### WORK INSTRUCTIONS
Begin at the line containing "c s = .next t →" in the entries below and end at the line containing "let op := w.field 56 8"; transcribe that range exactly and nothing outside it.
[Opening DATA EXTRACTS section]
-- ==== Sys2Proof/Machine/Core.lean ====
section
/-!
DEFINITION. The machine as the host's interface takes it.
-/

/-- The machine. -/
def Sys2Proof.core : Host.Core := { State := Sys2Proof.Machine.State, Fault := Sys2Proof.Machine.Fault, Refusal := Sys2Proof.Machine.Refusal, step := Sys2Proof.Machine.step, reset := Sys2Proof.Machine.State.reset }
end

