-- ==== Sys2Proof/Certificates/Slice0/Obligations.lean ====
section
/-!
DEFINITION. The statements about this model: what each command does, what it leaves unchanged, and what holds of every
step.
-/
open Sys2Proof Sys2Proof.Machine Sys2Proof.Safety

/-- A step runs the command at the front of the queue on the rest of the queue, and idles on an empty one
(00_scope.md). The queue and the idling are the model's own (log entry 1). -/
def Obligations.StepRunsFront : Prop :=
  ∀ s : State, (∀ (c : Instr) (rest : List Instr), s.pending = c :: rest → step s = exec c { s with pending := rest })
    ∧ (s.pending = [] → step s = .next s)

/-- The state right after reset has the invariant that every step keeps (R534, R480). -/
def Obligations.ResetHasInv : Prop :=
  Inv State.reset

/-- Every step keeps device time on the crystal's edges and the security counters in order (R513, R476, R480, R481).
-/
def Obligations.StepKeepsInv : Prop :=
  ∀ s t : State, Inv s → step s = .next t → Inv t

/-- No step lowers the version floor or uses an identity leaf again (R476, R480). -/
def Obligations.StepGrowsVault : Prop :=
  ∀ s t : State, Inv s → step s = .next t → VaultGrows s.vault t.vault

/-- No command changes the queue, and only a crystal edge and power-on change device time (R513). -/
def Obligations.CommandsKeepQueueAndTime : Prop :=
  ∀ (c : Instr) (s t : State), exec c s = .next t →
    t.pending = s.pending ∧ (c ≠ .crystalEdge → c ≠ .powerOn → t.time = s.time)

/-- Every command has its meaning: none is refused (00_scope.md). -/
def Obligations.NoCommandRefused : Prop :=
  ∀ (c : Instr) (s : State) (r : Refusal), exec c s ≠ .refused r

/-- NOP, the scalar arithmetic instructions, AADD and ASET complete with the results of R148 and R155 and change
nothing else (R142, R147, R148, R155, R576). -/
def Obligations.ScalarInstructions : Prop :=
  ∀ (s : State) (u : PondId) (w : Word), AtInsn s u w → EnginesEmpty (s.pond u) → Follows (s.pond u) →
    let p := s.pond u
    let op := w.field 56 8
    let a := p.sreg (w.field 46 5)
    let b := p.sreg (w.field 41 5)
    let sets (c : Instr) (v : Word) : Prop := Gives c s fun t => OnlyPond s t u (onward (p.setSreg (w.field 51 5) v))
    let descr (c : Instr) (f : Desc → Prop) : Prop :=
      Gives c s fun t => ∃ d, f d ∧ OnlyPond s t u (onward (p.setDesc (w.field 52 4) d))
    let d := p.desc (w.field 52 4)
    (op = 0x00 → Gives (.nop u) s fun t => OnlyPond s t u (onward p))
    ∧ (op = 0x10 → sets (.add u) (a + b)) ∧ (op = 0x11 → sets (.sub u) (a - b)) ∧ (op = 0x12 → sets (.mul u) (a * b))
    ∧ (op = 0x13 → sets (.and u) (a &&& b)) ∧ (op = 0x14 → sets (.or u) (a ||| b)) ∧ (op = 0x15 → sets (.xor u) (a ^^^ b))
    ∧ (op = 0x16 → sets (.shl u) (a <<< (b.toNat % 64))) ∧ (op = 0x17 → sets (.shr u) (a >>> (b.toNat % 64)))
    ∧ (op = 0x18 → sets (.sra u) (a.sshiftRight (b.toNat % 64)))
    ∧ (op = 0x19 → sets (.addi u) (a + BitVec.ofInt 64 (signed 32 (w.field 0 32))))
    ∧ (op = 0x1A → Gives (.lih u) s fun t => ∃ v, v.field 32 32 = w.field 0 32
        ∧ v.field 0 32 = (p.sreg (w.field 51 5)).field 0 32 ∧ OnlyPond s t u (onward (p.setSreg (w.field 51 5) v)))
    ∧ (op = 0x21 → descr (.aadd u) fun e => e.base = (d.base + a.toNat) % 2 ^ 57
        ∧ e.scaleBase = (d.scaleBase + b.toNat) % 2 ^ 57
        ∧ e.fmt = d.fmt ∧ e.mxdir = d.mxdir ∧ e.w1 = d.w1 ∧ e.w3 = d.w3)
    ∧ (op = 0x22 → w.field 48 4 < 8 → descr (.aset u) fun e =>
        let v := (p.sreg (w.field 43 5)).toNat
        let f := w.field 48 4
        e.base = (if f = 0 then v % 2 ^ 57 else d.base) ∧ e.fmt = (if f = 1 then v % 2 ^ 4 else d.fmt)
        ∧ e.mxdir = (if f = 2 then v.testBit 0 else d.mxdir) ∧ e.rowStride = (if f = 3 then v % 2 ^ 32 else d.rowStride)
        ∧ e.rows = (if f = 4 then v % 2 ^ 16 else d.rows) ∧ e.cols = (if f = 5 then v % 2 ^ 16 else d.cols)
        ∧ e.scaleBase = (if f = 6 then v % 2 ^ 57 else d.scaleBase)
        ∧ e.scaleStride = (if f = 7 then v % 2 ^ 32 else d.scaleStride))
[Closing DATA EXTRACTS section]
### TASK OUTPUT
  ∀ (c : Instr) (s t : State), exec c s = .next t →
    t.pending = s.pending ∧ (c ≠ .crystalEdge → c ≠ .powerOn → t.time = s.time)

/-- Every command has its meaning: none is refused (00_scope.md). -/
def Obligations.NoCommandRefused : Prop :=
  ∀ (c : Instr) (s : State) (r : Refusal), exec c s ≠ .refused r

/-- NOP, the scalar arithmetic instructions, AADD and ASET complete with the results of R148 and R155 and change
nothing else (R142, R147, R148, R155, R576). -/
def Obligations.ScalarInstructions : Prop :=
  ∀ (s : State) (u : PondId) (w : Word), AtInsn s u w → EnginesEmpty (s.pond u) → Follows (s.pond u) →
    let p := s.pond u
    let op := w.field 56 8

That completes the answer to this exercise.